Praj Industries surges 8% on developing eco-friendly bitumen

Shares of Praj Industries moved higher by 8 per cent to hit a new high of Rs 356.80 on the BSE in intra-day trade on Tuesday after the company announced that Circular Biobased Delta has approved Praj’s Bio-bitumen samples processed from purified lignin, as a part of their flagship CHAPLIN program. The Netherlands-based Circular Biobased Delta is one of Europe’s premier consortia to promote bio-economy.

Lignin is one of the co-products resulting from the second generation ethanol plants, paper-making and also from compressed bio-gas plants. Bitumen is a black viscous mixture of hydrocarbons produced by fractionation of crude oil and has wide applications in road construction and roofing as a binder.

Praj has now developed a proprietary process (under patenting) to convert the crude lignin into Bio-bitumen which has the potential to replace this fossil-based bitumen and offer eco-friendly green bitumen. The binding and viscoelastic property of Bio-bitumen makes it useful for applications in asphalt.

Circular Biobased Delta (CBBD) facilitates cooperation between knowledge centres, public authorities and industry to grow usage of biomass as a raw material in the chemical, construction and packaging industries. Under its flagship program CHAPLIN, it aims at stimulating the development and commercialisation of Bio-bitumen as a binder for use in asphalt so as to improve the greening approach in road construction while reducing CO2 intensity, the company said in a press release.

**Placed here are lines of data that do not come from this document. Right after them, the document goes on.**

-- ==== Sys2Proof/Machine/CommitLog.lean ====
section
/-! DEFINITION. The commit log in the Carafe (15_management_and_transactions.md, R399, R400, Table 15.7): its records, and reading them back. -/

namespace Sys2Proof.Machine

/-- Access codes of the words that may be staged (R392). -/
def Acc.staged : Acc → Bool
  | .rw | .rwt | .rws | .rwp => true
  | _ => false

/-- First byte of line `line` of half `half` of the commit log. -/
def logAddr (half line : Nat) : Nat := 0x500000 + half * 524288 + line * 64

/-- Lines of a half. -/
def logLines : Nat := 8192

/-- Lines of a record of `n` entries without its DONE line. -/
def recLines (n : Nat) : Nat := 1 + (8 * n + 63) / 64

/-- The 8-byte entries of words. -/
def logEntries (ws : List (Nat × Word)) : List Byte := ws.flatMap (fun p => leBytes 4 p.1 ++ leBytes 4 p.2.toNat)

/-- A header line, Table 15.7. -/
def Ctl.logHeader (c : Ctl) (magic cnum txn rwp : Nat) (ws : List (Nat × Word)) : List Byte :=
  let h := leBytes 4 magic ++ leBytes 4 cnum ++ leBytes 4 ws.length ++ leBytes 2 txn ++ leBytes 2 rwp ++ leBytes 8 c.dt
    ++ leBytes 6 (if c.unsync then 2 ^ 48 - 1 else c.dntNs / 1000000000) ++ leBytes 30 0
  h ++ leBytes 4 (crc32c (h ++ logEntries ws))

/-- A record's bytes: header line and entries padded to whole lines. -/
def Ctl.logRecord (c : Ctl) (magic cnum txn rwp : Nat) (ws : List (Nat × Word)) : List Byte :=
  let e := logEntries ws
  c.logHeader magic cnum txn rwp ws ++ e ++ List.replicate ((64 - e.length % 64) % 64) 0

/-- Offsets of an indexed register. -/
def dimOffs (base : Nat) : List Dim → List Nat
  | [] => [base]
  | d :: ds => (List.range d.count).flatMap (fun i => dimOffs (base + d.stride * (d.first + i)) ds)

/-- Every RWT word with its active value, in ascending offset. -/
def Ctl.rwtWords (c : Ctl) : List (Nat × Word) :=
  (Reg.table.filter (fun r => r.hasAcc (· == .rwt))).foldl (fun t r => (dimOffs r.base r.dims).foldl (fun t o => Tab.put t o (c.rd o)) t) []

/-- The commit record of a transaction is persistent, after a base record at the start of a half where the log holds none or the record
would not fit; its DONE line follows. -/
def logCommit (m : Mem) (c : Ctl) (txn rwp : Nat) (ws : List (Nat × Word)) : Mem × Ctl :=
  let need := recLines ws.length + 1
  let turn := c.mgt.used == 0 || decide (logLines < c.mgt.used + need)
  let half := if c.mgt.used = 0 then c.mgt.half else if turn then 1 - c.mgt.half else c.mgt.half
  let base := c.rwtWords
  let m1 := if turn then m.put .carafe (logAddr half 0) (c.logRecord 0xC1EB0002 (c.mgt.cnum + 1) 0 0 base) else m
  let used := if turn then recLines base.length else c.mgt.used
  let cnum := if turn then c.mgt.cnum + 2 else c.mgt.cnum + 1
  let m2 := m1.put .carafe (logAddr half used) (c.logRecord 0xC1EB0001 cnum txn rwp ws)
  let m3 := m2.put .carafe (logAddr half (used + need - 1)) (c.logRecord 0xC1EB0003 cnum txn 0 [])
  (m3, ({ c with mgt := { c.mgt with cnum := cnum, half := half, used := used + need } }).wr Reg.MGT_LAST_CMT
    (wd (cnum % 65536 * 65536 + txn % 65536)))

/-- A valid record of the log as read back: its number, transaction, entries, and lines. -/
structure LogRec where
  magic : Nat
  cnum  : Nat
  txn   : Nat
  ws    : List (Nat × Word)
  lines : Nat
  deriving DecidableEq, Repr

/-- Entries from bytes. -/
def logWords : Nat → List Byte → List (Nat × Word)
  | 0, _ => []
  | n + 1, bs => (leNat (bs.take 4), wd (leNat ((bs.drop 4).take 4))) :: logWords n (bs.drop 8)

/-- The record that starts at a line, if its magic and crc are valid and it fits in the half. -/
def logRead (m : Mem) (half line : Nat) : Option LogRec :=
  let h := m.bytes .carafe (logAddr half line) 64
  let n := pktField h 8 4
  let magic := pktField h 0 4
  if logLines < line + recLines n ∨ (magic ≠ 0xC1EB0001 ∧ magic ≠ 0xC1EB0002 ∧ magic ≠ 0xC1EB0003) then none
  else
    let e := m.bytes .carafe (logAddr half line + 64) (8 * n)
    if pktField h 60 4 = crc32c (h.take 60 ++ e) then some ⟨magic, pktField h 4 4, pktField h 12 2, logWords n e, recLines n⟩ else none

/-- The commit records of a half from a line on, each with its line and whether a DONE line follows, up to the first that is torn. -/
def logRecs (m : Mem) (half : Nat) : Nat → Nat → Nat → List (LogRec × Nat × Bool)
  | 0, _, _ => []
  | k + 1, line, prev =>
    match logRead m half line with
    | none => []
    | some r =>
      if r.magic ≠ 0xC1EB0001 ∨ r.cnum ≠ prev + 1 then []
      else
        let dn := match logRead m half (line + r.lines) with
          | some d => d.magic == 0xC1EB0003 && d.cnum == r.cnum
          | none => false
        (r, line, dn) :: logRecs m half k (line + r.lines + 1) r.cnum

/-- The half whose base record is valid with the higher number, and that record (R400). -/
def logHalf (m : Mem) : Option (Nat × LogRec) :=
  let b (h : Nat) : Option LogRec := match logRead m h 0 with | some r => if r.magic = 0xC1EB0002 then some r else none | none => none
  match b 0, b 1 with
  | some x, some y => some (if x.cnum < y.cnum then (1, y) else (0, x))
  | some x, none => some (0, x)
  | none, some y => some (1, y)
  | none, none => none

end Sys2Proof.Machine
end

The stock price of Praj Industries surpassed its previous high of Rs 351 touched on May 11, 2021. In the past six months, the stock has zoomed 360 per cent as compared a to 14 per cent gain in the S&P BSE Sensex.

The company reported a robust performance for the quarter ended March 2021 (Q4FY21) with its consolidated net profit more than doubling to Rs 52 crore, on the back of higher operating income. It had reported a profit of Rs 24.86 crore in the year-ago quarter.

The company’s income from operations during the quarter under review jumped by 91 per cent year-on-year (YoY) to Rs 567 crore from Rs 296 crore in the corresponding quarter of the previous fiscal. Earnings before interest, taxes, depreciation and amortisation (EBITDA) margins improved by 233 basis points (bps) to 13.21 per cent from 10.88 per cent in Q4FY20.

The company said order intake during the quarter stood at Rs 650 crore. The consolidated order backlog as of March 31, 2021, was at Rs 1,748 crore (FY20 order backlog at Rs 1,083 crore), which comprised 85 per cent domestic orders and 15 per cent international orders.

At 12:45 pm, the stock was trading 6 per cent higher at Rs 350 on the BSE, as compared to a 1.3 per cent rise in the S&P BSE Sensex. A combined 5.2 million equity shares had changed hands on the counter on the NSE and BSE so far.